Публикации по теме 'feature-selection'


Введение в методы выбора функций
Выбор функций — важный шаг в машинном обучении и анализе данных. Он включает в себя выбор подмножества соответствующих функций из большего набора доступных функций для повышения производительности модели. В этой статье мы рассмотрим различные методы выбора функций и их применение. Почему важен выбор функций? Выбор объектов помогает уменьшить размерность набора данных, что может иметь несколько преимуществ: Повышение производительности модели. Выбирая только наиболее важные функции,..

Решение проблемы классового дисбаланса — часть 2/4
Предварительная обработка несбалансированных наборов данных с использованием выбора признаков. Известно, что проблема дисбаланса классов значительно ухудшает эффективность классификации и привлекает все большее внимание исследователей. Выбор признаков (FS) выделяется в литературе как одна из процедур предварительной обработки набора данных, которая улучшает обучение на несбалансированных данных. В этой статье мы решили изучить причины этого, изучив влияние FS на несбалансированные наборы..

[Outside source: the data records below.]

-- ==== Sys2Proof/Laws/Memory.lean ====
section
/-! SUPPORT. Memory as a list of cells: a read after a write, and the canonical form, which every memory operation
keeps (20_memory.md R50, R61). -/

namespace Sys2Proof.Machine

/-! ### Lists of cells -/

theorem findCell_putCell (m : List Host.Cell) (a : Nat) (v : Byte) (b : Nat) :
    findCell (putCell m a v) b = if a = b then some v else findCell m b := by
  induction m with
  | nil => simp [putCell, findCell]
  | cons p m ih =>
    obtain ⟨k, w⟩ := p
    simp only [putCell]
    split
    · simp [findCell]
    · split
      · next h => subst h; by_cases hab : a = b <;> simp [findCell, hab]
      · next h1 h2 =>
        simp only [findCell, ih]
        by_cases hk : k = b
        · have : a ≠ b := fun e => h2 (e.trans hk.symm)
          simp [hk, this]
        · simp [hk]

theorem findCell_dropCell (m : List Host.Cell) (a b : Nat) :
    findCell (dropCell m a) b = if a = b then none else findCell m b := by
  induction m with
  | nil => simp [dropCell, findCell]
  | cons p m ih =>
    obtain ⟨k, w⟩ := p
    simp only [dropCell]
    split
    · next h =>
      subst h
      simp only [ih, findCell]
      by_cases hb : k = b <;> simp [hb]
    · next h =>
      simp only [findCell, ih]
      by_cases hk : k = b
      · have : a ≠ b := fun e => h (hk.trans e.symm)
        simp [hk, this]
      · simp [hk]

theorem mem_putCell {m : List Host.Cell} {a : Nat} {v : Byte} {p : Host.Cell} (h : p ∈ putCell m a v) :
    p = (a, v) ∨ p ∈ m := by
  induction m with
  | nil => simpa [putCell] using h
  | cons q m ih =>
    obtain ⟨k, w⟩ := q
    simp only [putCell] at h
    split at h
    · simpa using h
    · split at h
      · rcases List.mem_cons.1 h with h | h
        · exact .inl h
        · exact .inr (List.mem_cons_of_mem _ h)
      · rcases List.mem_cons.1 h with h | h
        · exact .inr (by simp [h])
        · rcases ih h with h | h
          · exact .inl h
          · exact .inr (List.mem_cons_of_mem _ h)

theorem mem_dropCell {m : List Host.Cell} {a : Nat} {p : Host.Cell} (h : p ∈ dropCell m a) : p ∈ m := by
  induction m with
  | nil => simp [dropCell] at h
  | cons q m ih =>
    obtain ⟨k, w⟩ := q
    simp only [dropCell] at h
    split at h
    · exact List.mem_cons_of_mem _ (ih h)
    · rcases List.mem_cons.1 h with h | h
      · simp [h]
      · exact List.mem_cons_of_mem _ (ih h)

theorem putCell_rising {m : List Host.Cell} (a : Nat) (v : Byte)
    (h : m.Pairwise (fun p q => p.1 < q.1)) : (putCell m a v).Pairwise (fun p q => p.1 < q.1) := by
  induction m with
  | nil => simp [putCell]
  | cons q m ih =>
    obtain ⟨k, w⟩ := q
    obtain ⟨hk, hm⟩ := List.pairwise_cons.1 h
    simp only [putCell]
    split
    · next hlt =>
      refine List.pairwise_cons.2 ⟨fun p hp => ?_, h⟩
      rcases List.mem_cons.1 hp with hp | hp
      · subst hp; exact hlt
      · exact Nat.lt_trans hlt (hk p hp)
    · split
      · next heq => subst heq; exact List.pairwise_cons.2 ⟨hk, hm⟩
      · next h1 h2 =>
        refine List.pairwise_cons.2 ⟨fun p hp => ?_, ih hm⟩
        rcases mem_putCell hp with hp | hp
        · subst hp; simp only; omega
        · exact hk p hp

theorem dropCell_rising {m : List Host.Cell} (a : Nat)
    (h : m.Pairwise (fun p q => p.1 < q.1)) : (dropCell m a).Pairwise (fun p q => p.1 < q.1) := by
  induction m with
  | nil => simp [dropCell]
  | cons q m ih =>
    obtain ⟨k, w⟩ := q
    obtain ⟨hk, hm⟩ := List.pairwise_cons.1 h
    simp only [dropCell]
    split
    · exact ih hm
    · exact List.pairwise_cons.2 ⟨fun p hp => hk p (mem_dropCell hp), ih hm⟩

/-! ### Reads and writes -/

/-- A read after a write gives the value written, and every other address reads as before. -/
theorem readCell_writeCell (c : Config) (m : List Host.Cell) (a : Nat) (v : Byte) (b : Nat) :
    readCell c (writeCell c m a v) b = if a = b then v else readCell c m b := by
  unfold readCell writeCell
  split
  · next h =>
    rw [findCell_dropCell]
    by_cases hab : a = b
    · subst hab; simp [h]
    · simp [hab]
  · rw [findCell_putCell]
    by_cases hab : a = b <;> simp [hab]

/-- A write to an existing address keeps the canonical form. -/
theorem writeCell_wf {c : Config} {m : List Host.Cell} {a : Nat} (v : Byte) (ha : a ≤ 0xFFF)
    (h : Memory.wf c m) : Memory.wf c (writeCell c m a v) := by
  unfold writeCell
  split
  · exact ⟨dropCell_rising a h.1, fun p hp => h.2 p (mem_dropCell hp)⟩
  · next hv =>
    refine ⟨putCell_rising a v h.1, fun p hp => ?_⟩
    rcases mem_putCell hp with hp | hp
    · subst hp; exact ⟨ha, hv⟩
    · exact h.2 p hp

/-! ### poke -/

variable (s : State) (a : Nat) (b : Byte)

theorem State.poke_cases :
    (a ≤ 0xFFF ∧ s.poke a b = { s with mem := writeCell s.config s.mem a b }) ∨ (0xFFF < a ∧ s.poke a b = s) := by
  unfold State.poke
  split
  · exact .inl ⟨by assumption, rfl⟩
  · exact .inr ⟨by omega, rfl⟩

@[simp] theorem State.poke_v : (s.poke a b).v = s.v := by
  rcases State.poke_cases s a b with ⟨_, e⟩ | ⟨_, e⟩ <;> rw [e]

@[simp] theorem State.poke_i : (s.poke a b).i = s.i := by
  rcases State.poke_cases s a b with ⟨_, e⟩ | ⟨_, e⟩ <;> rw [e]

@[simp] theorem State.poke_pc : (s.poke a b).pc = s.pc := by
  rcases State.poke_cases s a b with ⟨_, e⟩ | ⟨_, e⟩ <;> rw [e]

@[simp] theorem State.poke_sp : (s.poke a b).sp = s.sp := by
  rcases State.poke_cases s a b with ⟨_, e⟩ | ⟨_, e⟩ <;> rw [e]

@[simp] theorem State.poke_stack : (s.poke a b).stack = s.stack := by
  rcases State.poke_cases s a b with ⟨_, e⟩ | ⟨_, e⟩ <;> rw [e]

@[simp] theorem State.poke_dt : (s.poke a b).dt = s.dt := by
  rcases State.poke_cases s a b with ⟨_, e⟩ | ⟨_, e⟩ <;> rw [e]

@[simp] theorem State.poke_st : (s.poke a b).st = s.st := by
  rcases State.poke_cases s a b with ⟨_, e⟩ | ⟨_, e⟩ <;> rw [e]

@[simp] theorem State.poke_fb : (s.poke a b).fb = s.fb := by
  rcases State.poke_cases s a b with ⟨_, e⟩ | ⟨_, e⟩ <;> rw [e]

@[simp] theorem State.poke_keys : (s.poke a b).keys = s.keys := by
  rcases State.poke_cases s a b with ⟨_, e⟩ | ⟨_, e⟩ <;> rw [e]

@[simp] theorem State.poke_fault : (s.poke a b).fault = s.fault := by
  rcases State.poke_cases s a b with ⟨_, e⟩ | ⟨_, e⟩ <;> rw [e]

@[simp] theorem State.poke_draws : (s.poke a b).draws = s.draws := by
  rcases State.poke_cases s a b with ⟨_, e⟩ | ⟨_, e⟩ <;> rw [e]

@[simp] theorem State.poke_config : (s.poke a b).config = s.config := by
  rcases State.poke_cases s a b with ⟨_, e⟩ | ⟨_, e⟩ <;> rw [e]

@[simp] theorem State.reg_poke (x : Reg) : (s.poke a b).reg x = s.reg x := by simp [State.reg]

theorem State.peek_poke (k : Nat) :
    (s.poke a b).peek k = if a ≤ 0xFFF ∧ a = k then b else s.peek k := by
  rcases State.poke_cases s a b with ⟨h, e⟩ | ⟨h, e⟩
  · simp [e, State.peek, readCell_writeCell, h]
  · have : ¬ a ≤ 0xFFF := by omega
    simp [e, this]

/-- `poke` keeps memory canonical. -/
theorem State.poke_wf (h : Memory.wf s.config s.mem) :
    Memory.wf (s.poke a b).config (s.poke a b).mem := by
  rcases State.poke_cases s a b with ⟨ha, e⟩ | ⟨_, e⟩
  · rw [e]; exact writeCell_wf b ha h
  · rw [e]; exact h

end Sys2Proof.Machine
end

Проклятие размерности в машинном обучении
Машинное обучение произвело революцию в различных отраслях, позволив компьютерам учиться на данных и делать точные прогнозы или решения. Одной из ключевых проблем машинного обучения является работа с многомерными данными, широко известная как «проклятие размерности». Это явление создает серьезные проблемы с точки зрения вычислительной сложности, производительности модели и обобщения. В этой статье мы рассмотрим, что такое проклятие размерности, его влияние на алгоритмы машинного обучения и..

Выбор функций в машинном обучении | Важность выбора функций | МЛ
Что такое выбор функций? Выбор признаков — это процесс выбора подмножества соответствующих признаков (переменных, предикторов) из большего набора потенциальных признаков для использования в построении модели. Выбор признаков — важный аспект машинного обучения, поскольку он может повысить производительность модели за счет уменьшения сложности модели и уменьшения переобучения. Почему важен выбор функций? Выбор характеристик важен по нескольким причинам: Улучшенная..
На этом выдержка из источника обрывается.